--- Task ---
Copy out the lines of the records below, and only those lines, from the one with "((hbreaks t.pc).trans hi.noBreak)" through the one with "theorem branch : Obligations.Branch := by", exactly as they appear.

=== Stored data ===

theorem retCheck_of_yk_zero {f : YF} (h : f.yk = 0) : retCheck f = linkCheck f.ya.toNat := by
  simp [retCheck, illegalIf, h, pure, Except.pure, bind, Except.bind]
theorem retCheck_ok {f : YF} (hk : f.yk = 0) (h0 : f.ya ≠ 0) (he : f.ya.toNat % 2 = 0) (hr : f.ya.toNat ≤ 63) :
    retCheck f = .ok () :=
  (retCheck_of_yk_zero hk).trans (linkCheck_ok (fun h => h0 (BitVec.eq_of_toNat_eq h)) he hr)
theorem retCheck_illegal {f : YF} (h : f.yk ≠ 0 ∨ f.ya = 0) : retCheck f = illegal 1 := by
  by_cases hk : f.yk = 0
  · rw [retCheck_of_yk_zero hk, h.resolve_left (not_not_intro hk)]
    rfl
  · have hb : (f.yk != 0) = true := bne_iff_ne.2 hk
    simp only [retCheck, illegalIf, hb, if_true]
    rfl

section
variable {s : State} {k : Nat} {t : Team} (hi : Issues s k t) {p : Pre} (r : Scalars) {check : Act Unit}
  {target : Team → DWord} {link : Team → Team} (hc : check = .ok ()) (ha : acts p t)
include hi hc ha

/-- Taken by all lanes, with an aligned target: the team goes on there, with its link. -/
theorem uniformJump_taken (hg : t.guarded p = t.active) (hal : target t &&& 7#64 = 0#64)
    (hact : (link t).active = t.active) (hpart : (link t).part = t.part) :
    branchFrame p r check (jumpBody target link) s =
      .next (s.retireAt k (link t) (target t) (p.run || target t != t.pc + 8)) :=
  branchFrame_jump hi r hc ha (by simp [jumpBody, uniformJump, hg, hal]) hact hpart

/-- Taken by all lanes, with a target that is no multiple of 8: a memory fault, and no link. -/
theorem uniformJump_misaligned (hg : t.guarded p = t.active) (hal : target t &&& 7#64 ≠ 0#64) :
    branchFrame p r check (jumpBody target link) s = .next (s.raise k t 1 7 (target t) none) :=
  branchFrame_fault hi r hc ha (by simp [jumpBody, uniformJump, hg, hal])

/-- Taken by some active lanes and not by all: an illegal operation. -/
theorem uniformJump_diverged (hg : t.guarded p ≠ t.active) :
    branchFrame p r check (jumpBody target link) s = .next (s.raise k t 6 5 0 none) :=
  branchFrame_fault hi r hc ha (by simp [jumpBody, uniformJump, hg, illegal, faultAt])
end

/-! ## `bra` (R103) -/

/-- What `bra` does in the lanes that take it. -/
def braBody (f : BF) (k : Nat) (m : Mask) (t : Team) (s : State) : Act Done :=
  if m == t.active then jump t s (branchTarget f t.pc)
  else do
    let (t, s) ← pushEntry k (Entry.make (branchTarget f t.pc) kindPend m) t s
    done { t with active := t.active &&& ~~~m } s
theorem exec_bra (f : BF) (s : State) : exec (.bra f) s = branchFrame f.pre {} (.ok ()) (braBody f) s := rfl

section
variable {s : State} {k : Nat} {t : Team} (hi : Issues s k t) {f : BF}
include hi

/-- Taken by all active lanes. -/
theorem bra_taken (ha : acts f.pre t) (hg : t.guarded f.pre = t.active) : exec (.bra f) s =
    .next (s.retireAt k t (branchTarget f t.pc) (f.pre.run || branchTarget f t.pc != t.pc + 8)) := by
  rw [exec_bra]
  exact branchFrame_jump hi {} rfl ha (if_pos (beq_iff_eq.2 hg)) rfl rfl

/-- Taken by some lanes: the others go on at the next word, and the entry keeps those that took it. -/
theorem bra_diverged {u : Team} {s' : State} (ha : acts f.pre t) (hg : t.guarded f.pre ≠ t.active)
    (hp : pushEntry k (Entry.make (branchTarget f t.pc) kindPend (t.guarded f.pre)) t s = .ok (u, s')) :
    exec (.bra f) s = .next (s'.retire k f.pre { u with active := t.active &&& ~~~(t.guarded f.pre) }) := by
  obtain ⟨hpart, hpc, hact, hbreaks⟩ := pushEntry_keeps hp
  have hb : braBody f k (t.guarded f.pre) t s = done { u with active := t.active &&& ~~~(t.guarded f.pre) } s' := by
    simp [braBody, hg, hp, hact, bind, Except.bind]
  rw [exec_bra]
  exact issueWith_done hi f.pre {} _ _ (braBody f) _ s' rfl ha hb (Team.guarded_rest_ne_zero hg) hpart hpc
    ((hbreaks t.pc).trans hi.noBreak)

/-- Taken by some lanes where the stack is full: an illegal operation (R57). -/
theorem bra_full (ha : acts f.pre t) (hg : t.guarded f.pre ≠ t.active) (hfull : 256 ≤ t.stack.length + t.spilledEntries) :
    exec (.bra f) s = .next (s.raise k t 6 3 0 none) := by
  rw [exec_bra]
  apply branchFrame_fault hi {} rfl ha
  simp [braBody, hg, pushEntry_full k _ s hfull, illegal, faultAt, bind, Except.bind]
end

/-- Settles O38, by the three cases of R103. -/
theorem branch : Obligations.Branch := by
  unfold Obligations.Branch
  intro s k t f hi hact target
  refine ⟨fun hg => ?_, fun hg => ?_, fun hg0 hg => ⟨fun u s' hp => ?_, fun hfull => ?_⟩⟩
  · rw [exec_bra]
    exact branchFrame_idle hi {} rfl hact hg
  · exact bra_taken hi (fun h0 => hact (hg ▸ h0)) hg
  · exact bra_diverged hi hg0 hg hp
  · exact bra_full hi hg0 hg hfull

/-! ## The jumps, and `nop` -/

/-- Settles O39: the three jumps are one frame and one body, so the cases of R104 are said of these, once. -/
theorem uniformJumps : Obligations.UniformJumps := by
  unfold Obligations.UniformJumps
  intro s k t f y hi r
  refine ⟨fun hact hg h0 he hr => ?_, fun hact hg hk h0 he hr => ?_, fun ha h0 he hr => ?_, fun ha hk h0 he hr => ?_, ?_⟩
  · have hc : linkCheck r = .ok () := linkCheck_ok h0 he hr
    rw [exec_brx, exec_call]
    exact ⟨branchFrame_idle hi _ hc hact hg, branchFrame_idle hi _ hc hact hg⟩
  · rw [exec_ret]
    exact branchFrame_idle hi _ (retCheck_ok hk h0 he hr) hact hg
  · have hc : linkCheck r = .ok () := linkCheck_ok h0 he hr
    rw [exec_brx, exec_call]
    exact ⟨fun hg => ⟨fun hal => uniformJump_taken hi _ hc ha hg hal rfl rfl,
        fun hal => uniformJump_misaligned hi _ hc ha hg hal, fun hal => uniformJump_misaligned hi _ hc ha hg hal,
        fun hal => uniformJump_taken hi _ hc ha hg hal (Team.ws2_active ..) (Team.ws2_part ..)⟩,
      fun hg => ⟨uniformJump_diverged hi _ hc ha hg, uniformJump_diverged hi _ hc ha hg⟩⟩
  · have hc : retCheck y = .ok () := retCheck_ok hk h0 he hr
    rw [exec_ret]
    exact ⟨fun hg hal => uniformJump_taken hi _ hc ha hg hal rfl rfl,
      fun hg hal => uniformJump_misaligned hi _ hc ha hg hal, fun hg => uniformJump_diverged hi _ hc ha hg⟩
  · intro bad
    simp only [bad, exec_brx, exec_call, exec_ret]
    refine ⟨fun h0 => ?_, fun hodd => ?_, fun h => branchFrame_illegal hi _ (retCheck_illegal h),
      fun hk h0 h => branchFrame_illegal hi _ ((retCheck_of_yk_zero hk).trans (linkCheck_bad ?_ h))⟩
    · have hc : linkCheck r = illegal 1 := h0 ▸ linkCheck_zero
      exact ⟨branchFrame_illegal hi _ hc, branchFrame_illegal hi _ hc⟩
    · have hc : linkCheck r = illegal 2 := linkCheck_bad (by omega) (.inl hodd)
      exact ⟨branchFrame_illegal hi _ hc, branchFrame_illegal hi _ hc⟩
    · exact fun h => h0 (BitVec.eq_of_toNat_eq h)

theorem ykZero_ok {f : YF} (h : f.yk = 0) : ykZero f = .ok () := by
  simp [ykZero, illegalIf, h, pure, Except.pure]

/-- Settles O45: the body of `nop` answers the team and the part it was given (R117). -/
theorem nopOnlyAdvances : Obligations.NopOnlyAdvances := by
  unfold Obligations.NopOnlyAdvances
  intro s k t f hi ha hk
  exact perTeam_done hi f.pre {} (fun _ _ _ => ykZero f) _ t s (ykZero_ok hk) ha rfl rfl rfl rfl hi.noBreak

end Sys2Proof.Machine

===

--- Output below ---
    ((hbreaks t.pc).trans hi.noBreak)

/-- Taken by some lanes where the stack is full: an illegal operation (R57). -/
theorem bra_full (ha : acts f.pre t) (hg : t.guarded f.pre ≠ t.active) (hfull : 256 ≤ t.stack.length + t.spilledEntries) :
    exec (.bra f) s = .next (s.raise k t 6 3 0 none) := by
  rw [exec_bra]
  apply branchFrame_fault hi {} rfl ha
  simp [braBody, hg, pushEntry_full k _ s hfull, illegal, faultAt, bind, Except.bind]
end

/-- Settles O38, by the three cases of R103. -/
theorem branch : Obligations.Branch := by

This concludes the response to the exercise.